BRIEF
Copy out exactly the stretch of the listing below that begins at the line containing "if !s.gaffer.works 2" and ends at the line containing "else if sameFc", and copy nothing outside it.

PROVIDED DATA
_____

-- ==== Sys2Proof/Machine/Launch.lean ====
section
/-! DEFINITION. Submission, queues, arbitration, placement, completion, LAUNCH and LWAIT, and pre-emption (12_launch.md R269 to R286). -/

namespace Sys2Proof.Machine

/-- The Ringmaster's stop-record index (R349). -/
def ringmaster : Nat := 436

/-- An access of the Ringmaster for a context (R273, R401).
(DEDUCED: log entry 59.) -/
def State.ringAccess (s : State) (cI : Nat) (a : DWord) (len : Nat) (u : Use) : Except State (List Nat) :=
  s.engineAccess cI ringmaster 0 .engine a len u

/-! ### Submission (R269 to R272) -/

/-- The answer to a packet on a queue: status, reason and field. A reason that concerns no field of the packet (QUEUE_FULL, QUEUE_DISABLED, BAD_STORE) comes
with FIELD 0: R271 gives none.
(DESIGN CHOICE: log entry 108.) -/
def State.judgePacket (s : State) (qI : Nat) (p : Packet) : Nat × Nat × Nat :=
  let q : UQueue := nth s.queues qI {}
  if q.disabled then (3, 6, 0)
  else match packetFailure p with
    | some (reason, off) => (3, reason, off)
    | none =>
      match packetExceeds p with
      | some off => (3, 1, off)
      | none =>
        if q.ring ≤ q.pending.length then (3, 5, 0)
        else if q.slot.isSome then (0, 0, 0) else (1, 0, 0)

/-- The layout of the ERR word. -/
def errWord (x : Nat × Nat × Nat) : Word := w32 (x.1 + x.2.1 * 256 + x.2.2 * 65536)

/-- The ERR word after a submission store: STATUS of the latest, and REASON and FIELD of the latest that was rejected (R269). -/
def UQueue.errAfter (q : UQueue) (ans : Nat × Nat × Nat) : Word := if ans.1 = 3 then errWord ans else w32 (putSlice q.err.toNat 0 2 ans.1)

/-- What a read of n bytes of a submission page finds at an offset: ERR, ACCEPT, and zero elsewhere (R9, R269). -/
def UQueue.readPage (q : UQueue) (off n : Nat) : Nat := slice (q.err.toNat * 2 ^ 1024 + q.accept.toNat * 2 ^ 1088) (8 * off) (8 * n)

/-- An accepted packet takes a ring entry; its launch number is the queue's ACCEPT count after it. -/
def State.acceptPacket (s : State) (qI : Nat) (p : Packet) : State :=
  let q : UQueue := nth s.queues qI {}
  let l : Launch := { ctx := q.ctx, queue := qI, packet := p, number := w32 (q.accept + 1).toNat, entry := q.tail }
  ({ s with launches := s.launches ++ [l] }).updQueue qI fun q => { q with
    accept := q.accept + 1, tail := (q.tail + 1) % max 1 q.ring, pending := q.pending ++ [s.launches.length] }

/-- The bytes of an entry of a queue's ring, in the driver's memory (R272).
(DESIGN CHOICE: log entry 102.) -/
def UQueue.entryBytes (q : UQueue) (i : Nat) : List Nat := upFrom (q.base + 128 * i) 128

/-- A packet that has been judged: an accepted one is queued, and where the queue is unmapped appended to its image, whose units must be at hand
first (R272). The new state, or the one that has asked for them.
(DESIGN CHOICE: log entry 102.) -/
def State.enqueue (s : State) (qI : Nat) (p : Packet) (status : Nat) : Except State State :=
  let q : UQueue := nth s.queues qI {}
  match status with
  | 0 => .ok (s.acceptPacket qI p)
  | 1 => do
    -- while the domain has no Ringmaster the memory island writes the image (R377)
    if !s.gaffer.works 2 then return (s.acceptPacket qI p).islandStore (q.entryBytes q.tail) (toBytes p.toNat 128)
    let pas ← s.engineReady q.ctx ringmaster (q.entryBytes q.tail) { write := true }
    .ok ((s.acceptPacket qI p).engineWrite q.ctx pas (toBytes p.toNat 128))
  | _ => .ok s

/-- A store to a submission page, which comes over the link (R360): `whole` says that it is one aligned store of 128 bytes, and `sameFc` that an unmap of
the queue took effect in its fc. A page of no queue answers nothing.
(DEDUCED: log entry 68.) -/
def execSubmission (page : Nat) (whole sameFc : Bool) (pkt : Packet) (s : State) : Outcome :=
  match findIdx (fun (q : UQueue) => q.page == page) s.queues with
  | none => .next s
  | some qI =>
    let q : UQueue := nth s.queues qI {}
    if !s.linkUp then .next s
    else if sameFc && q.slot.isNone && s.gaffer.works 2 then .next (s.say (.status page 2))
    else
      let ans := if whole then s.judgePacket qI pkt else (3, 7, 0)
      match s.enqueue qI pkt ans.1 with
      | .error s' => .next s'
      | .ok s1 => .next ((s1.updQueue qI fun q => { q with err := q.errAfter ans }).say (.status page (BitVec.ofNat 2 ans.1)))

/-- Firmware maps a queue into a free slot of the 64 and reads its pending packets from the image, in order (R272), once the Ringmaster is ready
(R377).
(DESIGN CHOICE: log entry 102.) -/
def execQueueMap (queue slot : Nat) (s : State) : Outcome :=
  let taken := s.queues.any fun q => q.slot == some slot
  match s.queues[queue]? with
  | none => .next s
  | some q =>
    if decide (64 ≤ slot) || taken || q.slot.isSome || !s.gaffer.works 2 || s.gaffer.state == .draining then .next s
    else match s.engineReady q.ctx ringmaster (q.pending.flatMap fun l => q.entryBytes (s.launch l).entry) { read := true } with
      | .error s' => .next s'
      | .ok _ =>
        let s1 := q.pending.foldl (fun (s : State) l => s.updLaunch l fun x => { x with packet := BitVec.ofNat 1024 (s.readNat (q.entryBytes x.entry)) }) s
        .next (s1.updQueue queue fun q => { q with slot := some slot })
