/-- R162 to R173: MAP.HINT takes a head out of the refusal table and, where it may be mapped and is not installed, marks it hinted, unless mapping or
hints are off, when it only goes on; MAP.OFF empties the list for 0, does nothing for an address that heads no loop, forbids a head, or sets FULL where
the list is full, and drops the configurations and cools the heads concerned. The heat entry's clear and the refusal's expiry act on what has lasted its time, CLEAR zeroes the counters, and the
analysis of a candidate refuses it, installs it, drops it where it may not be mapped, or waits for its body's words.
Where it goes beyond the rules' words it states the model's reading: log entries 14, 93. -/
def Obligations.LoopMapper : Prop :=
  (∀ (s : State) (w : Who) (g : PredField) (a : RegField) (x : Fetched), Executes s w g → w.t.fetch [] [rd2 a [.b32]] = .ok x →
    let head := w64 (x.n 0)
    canonical head = true → head.toNat % 4 = 0 →
    let s1 := s.setThread w.k x.t
    (w.c.mapctl.getLsbD 0 = true ∨ w.c.mapctl.getLsbD 1 = true → exec (.mapHint a g) s = s1.wordDone w) ∧
    (w.c.mapctl.getLsbD 0 = false → w.c.mapctl.getLsbD 1 = false → exec (.mapHint a g) s = (s1.updCore w.tr.core fun c =>
      let c0 : Core := { c with refused := c.refused.filter fun x => !(x.ctx == w.cI && x.head == head) }
      if head ∈ w.c.forbid ∨ w.c.mapctl.getLsbD 2 = true ∨ (∃ m ∈ c.configs, m.ctx = w.cI ∧ m.head = head) ∨ (w.cI, head) ∈ c.hinted then c0
      else { c0 with hinted := c.hinted ++ [(w.cI, head)] }).wordDone w) ∧
    (head = 0 → exec (.mapOff a g) s = ((s1.dropConfigs fun _ m => m.ctx == w.cI && w.c.forbid.contains m.head).updCtx w.cI fun c =>
      { c with forbid := [], mapctl := c.mapctl &&& ~~~(4#32) }).wordDone w) ∧
    (head ≠ 0 → s.headsLoop w.cI head = false → exec (.mapOff a g) s = s1.wordDone w) ∧
    (head ≠ 0 → s.headsLoop w.cI head = true → head ∈ w.c.forbid ∨ w.c.forbid.length < 16 →
      exec (.mapOff a g) s = (((s1.dropConfigs fun _ m => m.ctx == w.cI && m.head == head).chill w.cI fun h => h == head).updCtx w.cI fun c =>
        if head ∈ c.forbid then c else { c with forbid := c.forbid ++ [head] }).wordDone w) ∧
    (head ≠ 0 → s.headsLoop w.cI head = true → head ∉ w.c.forbid → 16 ≤ w.c.forbid.length →
      exec (.mapOff a g) s = (((s1.dropAll w.cI).chill w.cI fun _ => true).updCtx w.cI fun c => { c with mapctl := c.mapctl ||| 4#32 }).wordDone w)) ∧
  (∀ (s : State) (core : Nat) (head : DWord),
    exec (.heatEntryClear core head) s = .next (s.updCore core fun c => { c with heat := c.heat.map fun h =>
      let n := (s.clock - h.since).toNat / 65536
      if h.head = head ∧ 1 ≤ n then { h with count := 0, since := h.since + w64 (65536 * n) } else h }) ∧
    exec (.refusalExpiry core head) s = .next (s.updCore core fun c => { c with
      refused := c.refused.filter fun r => !(r.head == head && decide (2 ^ 20 ≤ (s.clock - r.since).toNat)) }) ∧
    (s.domainOff = false → exec (.mctrClear core true) s = .next (s.updCore core fun c => { c with counters := {} })) ∧
    exec (.mctrClear core false) s = .next s ∧
    ∀ ctx place, let found := (s.core core).heat.find? (fun h => h.ctx == ctx && h.head == head && h.candidate)
      let c := s.ctx ctx
      (found = none → exec (.mapperAnalysis core ctx head place) s = .next s) ∧
      ∀ h, found = some h →
        (c.mapsHead head = false → exec (.mapperAnalysis core ctx head place) s =
          .next (s.updCore core fun co => { co with heat := co.heat.filter fun x => !(x.ctx == ctx && x.head == head) })) ∧
        (c.mapsHead head = true →
          (s.bodyOf c.asid core head h.back = none → exec (.mapperAnalysis core ctx head place) s = .next s) ∧
          ∀ b, s.bodyOf c.asid core head h.back = some b → let code := refusalCode (slice c.mapctl.toNat 4 2) head.toNat h.tags b.1
            (s.allReadable b.2 = false → exec (.mapperAnalysis core ctx head place) s = .next (s.acquireAll b.2 false { ctx := ctx })) ∧
            (∀ n, s.allReadable b.2 = true → code = some n → exec (.mapperAnalysis core ctx head place) s =
              .next (s.updCore core (·.refuse ctx head n s.clock))) ∧
            let m : MapConfig := { ctx := ctx, head := head, back := h.back, span := spanOf (b.1.filter fun x => !isHeaderOrHint x.2).length,
                                   part := h.part, live := maskOf (liveRegs h.tags b.1), pages := (b.2.map (· / 4096)).dedup,
                                   vpages := (b.1.map (·.1 % 2 ^ 57 / 4096)).dedup }
            (s.allReadable b.2 = true → code = none →
              ((s.core core).configs.length < 4 → exec (.mapperAnalysis core ctx head place) s = .next (s.updCore core (·.install place m))) ∧
              ∀ old rest, (s.core core).configs = old :: rest → rest.length = 3 →
                exec (.mapperAnalysis core ctx head place) s = .next ((s.leave (old.inside.map (·.1))).updCore core (·.install place m)))))
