-- ==== Sys2Proof/Laws/State.lean ====
section
/-! SUPPORT. What each update of the state leaves alone and what it sets, field by field: true by rfl, for simp. -/

namespace Sys2Proof.Machine

/-! ### updThread -/

@[simp] theorem State.updThread_clock (s : State) (k : Nat) (f : Thread → Thread) : (s.updThread k f).clock = s.clock := rfl
@[simp] theorem State.updThread_moves (s : State) (k : Nat) (f : Thread → Thread) : (s.updThread k f).moves = s.moves := rfl
@[simp] theorem State.updThread_schedule (s : State) (k : Nat) (f : Thread → Thread) : (s.updThread k f).schedule = s.schedule := rfl
@[simp] theorem State.updThread_cur (s : State) (k : Nat) (f : Thread → Thread) : (s.updThread k f).cur = s.cur := rfl
@[simp] theorem State.updThread_viaL1 (s : State) (k : Nat) (f : Thread → Thread) : (s.updThread k f).viaL1 = s.viaL1 := rfl
@[simp] theorem State.updThread_mem (s : State) (k : Nat) (f : Thread → Thread) : (s.updThread k f).mem = s.mem := rfl
@[simp] theorem State.updThread_threads (s : State) (k : Nat) (f : Thread → Thread) : (s.updThread k f).threads = updateAt s.threads k f := rfl
@[simp] theorem State.updThread_troupes (s : State) (k : Nat) (f : Thread → Thread) : (s.updThread k f).troupes = s.troupes := rfl
@[simp] theorem State.updThread_ensembles (s : State) (k : Nat) (f : Thread → Thread) : (s.updThread k f).ensembles = s.ensembles := rfl
@[simp] theorem State.updThread_launches (s : State) (k : Nat) (f : Thread → Thread) : (s.updThread k f).launches = s.launches := rfl
@[simp] theorem State.updThread_queues (s : State) (k : Nat) (f : Thread → Thread) : (s.updThread k f).queues = s.queues := rfl
@[simp] theorem State.updThread_contexts (s : State) (k : Nat) (f : Thread → Thread) : (s.updThread k f).contexts = s.contexts := rfl
@[simp] theorem State.updThread_cores (s : State) (k : Nat) (f : Thread → Thread) : (s.updThread k f).cores = s.cores := rfl
@[simp] theorem State.updThread_cads (s : State) (k : Nat) (f : Thread → Thread) : (s.updThread k f).cads = s.cads := rfl
@[simp] theorem State.updThread_ptrs (s : State) (k : Nat) (f : Thread → Thread) : (s.updThread k f).ptrs = s.ptrs := rfl
@[simp] theorem State.updThread_stamp (s : State) (k : Nat) (f : Thread → Thread) : (s.updThread k f).stamp = s.stamp := rfl
@[simp] theorem State.updThread_badSectors (s : State) (k : Nat) (f : Thread → Thread) : (s.updThread k f).badSectors = s.badSectors := rfl
@[simp] theorem State.updThread_copies (s : State) (k : Nat) (f : Thread → Thread) : (s.updThread k f).copies = s.copies := rfl
@[simp] theorem State.updThread_rigger (s : State) (k : Nat) (f : Thread → Thread) : (s.updThread k f).rigger = s.rigger := rfl
@[simp] theorem State.updThread_structs (s : State) (k : Nat) (f : Thread → Thread) : (s.updThread k f).structs = s.structs := rfl
@[simp] theorem State.updThread_passes (s : State) (k : Nat) (f : Thread → Thread) : (s.updThread k f).passes = s.passes := rfl
@[simp] theorem State.updThread_tlb (s : State) (k : Nat) (f : Thread → Thread) : (s.updThread k f).tlb = s.tlb := rfl
@[simp] theorem State.updThread_xlreqs (s : State) (k : Nat) (f : Thread → Thread) : (s.updThread k f).xlreqs = s.xlreqs := rfl
@[simp] theorem State.updThread_pgreqs (s : State) (k : Nat) (f : Thread → Thread) : (s.updThread k f).pgreqs = s.pgreqs := rfl
@[simp] theorem State.updThread_xlwaits (s : State) (k : Nat) (f : Thread → Thread) : (s.updThread k f).xlwaits = s.xlwaits := rfl
@[simp] theorem State.updThread_xlinvs (s : State) (k : Nat) (f : Thread → Thread) : (s.updThread k f).xlinvs = s.xlinvs := rfl
@[simp] theorem State.updThread_link (s : State) (k : Nat) (f : Thread → Thread) : (s.updThread k f).link = s.link := rfl
@[simp] theorem State.updThread_gaffer (s : State) (k : Nat) (f : Thread → Thread) : (s.updThread k f).gaffer = s.gaffer := rfl
@[simp] theorem State.updThread_fclock (s : State) (k : Nat) (f : Thread → Thread) : (s.updThread k f).fclock = s.fclock := rfl

/-! ### setThread -/

@[simp] theorem State.setThread_clock (s : State) (k : Nat) (t : Thread) : (s.setThread k t).clock = s.clock := rfl
@[simp] theorem State.setThread_moves (s : State) (k : Nat) (t : Thread) : (s.setThread k t).moves = s.moves := rfl
@[simp] theorem State.setThread_schedule (s : State) (k : Nat) (t : Thread) : (s.setThread k t).schedule = s.schedule := rfl
@[simp] theorem State.setThread_cur (s : State) (k : Nat) (t : Thread) : (s.setThread k t).cur = s.cur := rfl
@[simp] theorem State.setThread_viaL1 (s : State) (k : Nat) (t : Thread) : (s.setThread k t).viaL1 = s.viaL1 := rfl
@[simp] theorem State.setThread_mem (s : State) (k : Nat) (t : Thread) : (s.setThread k t).mem = s.mem := rfl
@[simp] theorem State.setThread_threads (s : State) (k : Nat) (t : Thread) : (s.setThread k t).threads = updateAt s.threads k (fun _ => t) := rfl
@[simp] theorem State.setThread_troupes (s : State) (k : Nat) (t : Thread) : (s.setThread k t).troupes = s.troupes := rfl
@[simp] theorem State.setThread_ensembles (s : State) (k : Nat) (t : Thread) : (s.setThread k t).ensembles = s.ensembles := rfl
@[simp] theorem State.setThread_launches (s : State) (k : Nat) (t : Thread) : (s.setThread k t).launches = s.launches := rfl
@[simp] theorem State.setThread_queues (s : State) (k : Nat) (t : Thread) : (s.setThread k t).queues = s.queues := rfl
@[simp] theorem State.setThread_contexts (s : State) (k : Nat) (t : Thread) : (s.setThread k t).contexts = s.contexts := rfl
@[simp] theorem State.setThread_cores (s : State) (k : Nat) (t : Thread) : (s.setThread k t).cores = s.cores := rfl
@[simp] theorem State.setThread_cads (s : State) (k : Nat) (t : Thread) : (s.setThread k t).cads = s.cads := rfl
@[simp] theorem State.setThread_ptrs (s : State) (k : Nat) (t : Thread) : (s.setThread k t).ptrs = s.ptrs := rfl
@[simp] theorem State.setThread_stamp (s : State) (k : Nat) (t : Thread) : (s.setThread k t).stamp = s.stamp := rfl
@[simp] theorem State.setThread_badSectors (s : State) (k : Nat) (t : Thread) : (s.setThread k t).badSectors = s.badSectors := rfl
@[simp] theorem State.setThread_copies (s : State) (k : Nat) (t : Thread) : (s.setThread k t).copies = s.copies := rfl
@[simp] theorem State.setThread_rigger (s : State) (k : Nat) (t : Thread) : (s.setThread k t).rigger = s.rigger := rfl
@[simp] theorem State.setThread_structs (s : State) (k : Nat) (t : Thread) : (s.setThread k t).structs = s.structs := rfl
@[simp] theorem State.setThread_passes (s : State) (k : Nat) (t : Thread) : (s.setThread k t).passes = s.passes := rfl
@[simp] theorem State.setThread_tlb (s : State) (k : Nat) (t : Thread) : (s.setThread k t).tlb = s.tlb := rfl
@[simp] theorem State.setThread_xlreqs (s : State) (k : Nat) (t : Thread) : (s.setThread k t).xlreqs = s.xlreqs := rfl
@[simp] theorem State.setThread_pgreqs (s : State) (k : Nat) (t : Thread) : (s.setThread k t).pgreqs = s.pgreqs := rfl
@[simp] theorem State.setThread_xlwaits (s : State) (k : Nat) (t : Thread) : (s.setThread k t).xlwaits = s.xlwaits := rfl
@[simp] theorem State.setThread_xlinvs (s : State) (k : Nat) (t : Thread) : (s.setThread k t).xlinvs = s.xlinvs := rfl
@[simp] theorem State.setThread_link (s : State) (k : Nat) (t : Thread) : (s.setThread k t).link = s.link := rfl
@[simp] theorem State.setThread_gaffer (s : State) (k : Nat) (t : Thread) : (s.setThread k t).gaffer = s.gaffer := rfl
@[simp] theorem State.setThread_fclock (s : State) (k : Nat) (t : Thread) : (s.setThread k t).fclock = s.fclock := rfl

_____

WRITTEN REPLY
    if !s.gaffer.works 2 then return (s.acceptPacket qI p).islandStore (q.entryBytes q.tail) (toBytes p.toNat 128)
    let pas ← s.engineReady q.ctx ringmaster (q.entryBytes q.tail) { write := true }
    .ok ((s.acceptPacket qI p).engineWrite q.ctx pas (toBytes p.toNat 128))
  | _ => .ok s

/-- A store to a submission page, which comes over the link (R360): `whole` says that it is one aligned store of 128 bytes, and `sameFc` that an unmap of
the queue took effect in its fc. A page of no queue answers nothing.
(DEDUCED: log entry 68.) -/
def execSubmission (page : Nat) (whole sameFc : Bool) (pkt : Packet) (s : State) : Outcome :=
  match findIdx (fun (q : UQueue) => q.page == page) s.queues with
  | none => .next s
  | some qI =>
    let q : UQueue := nth s.queues qI {}
    if !s.linkUp then .next s
    else if sameFc && q.slot.isNone && s.gaffer.works 2 then .next (s.say (.status page 2))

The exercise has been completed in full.